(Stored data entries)
* * * * * * *

-- ==== Sys2Proof/Laws/State.lean ====
section
/-! SUPPORT. One lemma per field per update: what each named update writes, and that it leaves the rest. -/

namespace Sys2Proof.Machine

variable (s : State)

/-! ## setBufByte -/

@[simp] theorem setBufByte_regs (b : Buffer) (i : Nat) (v : Byte) : (setBufByte b i v s).regs = s.regs := rfl

@[simp] theorem setBufByte_mem (b : Buffer) (i : Nat) (v : Byte) : (setBufByte b i v s).mem = memWrite s.mem (bufAddr b i) v := rfl

@[simp] theorem setBufByte_powerOns (b : Buffer) (i : Nat) (v : Byte) : (setBufByte b i v s).powerOns = s.powerOns := rfl

@[simp] theorem setBufByte_pending (b : Buffer) (i : Nat) (v : Byte) : (setBufByte b i v s).pending = s.pending := rfl

@[simp] theorem setBufByte_observed (b : Buffer) (i : Nat) (v : Byte) : (setBufByte b i v s).observed = s.observed := rfl

/-! ## writeFrame -/

@[simp] theorem writeFrame_cmd (frame : List Byte) : (writeFrame frame s).regs.cmd = s.regs.cmd := rfl

@[simp] theorem writeFrame_status (frame : List Byte) : (writeFrame frame s).regs.status = s.regs.status := rfl

@[simp] theorem writeFrame_txLen (frame : List Byte) : (writeFrame frame s).regs.txLen = s.regs.txLen := rfl

@[simp] theorem writeFrame_txfLen (frame : List Byte) : (writeFrame frame s).regs.txfLen = BitVec.ofNat 17 frame.length := rfl

@[simp] theorem writeFrame_rxLen (frame : List Byte) : (writeFrame frame s).regs.rxLen = s.regs.rxLen := rfl

@[simp] theorem writeFrame_rxStatus (frame : List Byte) : (writeFrame frame s).regs.rxStatus = s.regs.rxStatus := rfl

@[simp] theorem writeFrame_rxHdr (frame : List Byte) : (writeFrame frame s).regs.rxHdr = s.regs.rxHdr := rfl

@[simp] theorem writeFrame_rxTrl (frame : List Byte) : (writeFrame frame s).regs.rxTrl = s.regs.rxTrl := rfl

@[simp] theorem writeFrame_csSrc (frame : List Byte) : (writeFrame frame s).regs.csSrc = s.regs.csSrc := rfl

@[simp] theorem writeFrame_csOff (frame : List Byte) : (writeFrame frame s).regs.csOff = s.regs.csOff := rfl

@[simp] theorem writeFrame_csLen (frame : List Byte) : (writeFrame frame s).regs.csLen = s.regs.csLen := rfl

@[simp] theorem writeFrame_csExpect (frame : List Byte) : (writeFrame frame s).regs.csExpect = s.regs.csExpect := rfl

@[simp] theorem writeFrame_csResult (frame : List Byte) : (writeFrame frame s).regs.csResult = s.regs.csResult := rfl

@[simp] theorem writeFrame_toCoef (frame : List Byte) : (writeFrame frame s).regs.toCoef = s.regs.toCoef := rfl

@[simp] theorem writeFrame_toTq (frame : List Byte) : (writeFrame frame s).regs.toTq = s.regs.toTq := rfl

@[simp] theorem writeFrame_toMs (frame : List Byte) : (writeFrame frame s).regs.toMs = s.regs.toMs := rfl

@[simp] theorem writeFrame_toTicks (frame : List Byte) : (writeFrame frame s).regs.toTicks = s.regs.toTicks := rfl

@[simp] theorem writeFrame_idmLo (frame : List Byte) : (writeFrame frame s).regs.idmLo = s.regs.idmLo := rfl

@[simp] theorem writeFrame_idmHi (frame : List Byte) : (writeFrame frame s).regs.idmHi = s.regs.idmHi := rfl

@[simp] theorem writeFrame_pmmLo (frame : List Byte) : (writeFrame frame s).regs.pmmLo = s.regs.pmmLo := rfl

@[simp] theorem writeFrame_pmmHi (frame : List Byte) : (writeFrame frame s).regs.pmmHi = s.regs.pmmHi := rfl

@[simp] theorem writeFrame_mem (frame : List Byte) : (writeFrame frame s).mem = memWriteAll s.mem (bufAddr .txfrm 0) frame := rfl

* * * * * * *

### Exercise details
Up to and including the line with "s.regs.rxStatus := rfl", output each line of the entries above exactly, starting from the first.

### Answer area
-- ==== Sys2Proof/Laws/State.lean ====
section
/-! SUPPORT. One lemma per field per update: what each named update writes, and that it leaves the rest. -/

namespace Sys2Proof.Machine

variable (s : State)

/-! ## setBufByte -/

@[simp] theorem setBufByte_regs (b : Buffer) (i : Nat) (v : Byte) : (setBufByte b i v s).regs = s.regs := rfl

@[simp] theorem setBufByte_mem (b : Buffer) (i : Nat) (v : Byte) : (setBufByte b i v s).mem = memWrite s.mem (bufAddr b i) v := rfl

@[simp] theorem setBufByte_powerOns (b : Buffer) (i : Nat) (v : Byte) : (setBufByte b i v s).powerOns = s.powerOns := rfl

@[simp] theorem setBufByte_pending (b : Buffer) (i : Nat) (v : Byte) : (setBufByte b i v s).pending = s.pending := rfl

@[simp] theorem setBufByte_observed (b : Buffer) (i : Nat) (v : Byte) : (setBufByte b i v s).observed = s.observed := rfl

/-! ## writeFrame -/

@[simp] theorem writeFrame_cmd (frame : List Byte) : (writeFrame frame s).regs.cmd = s.regs.cmd := rfl

@[simp] theorem writeFrame_status (frame : List Byte) : (writeFrame frame s).regs.status = s.regs.status := rfl

@[simp] theorem writeFrame_txLen (frame : List Byte) : (writeFrame frame s).regs.txLen = s.regs.txLen := rfl

@[simp] theorem writeFrame_txfLen (frame : List Byte) : (writeFrame frame s).regs.txfLen = BitVec.ofNat 17 frame.length := rfl

@[simp] theorem writeFrame_rxLen (frame : List Byte) : (writeFrame frame s).regs.rxLen = s.regs.rxLen := rfl

@[simp] theorem writeFrame_rxStatus (frame : List Byte) : (writeFrame frame s).regs.rxStatus = s.regs.rxStatus := rfl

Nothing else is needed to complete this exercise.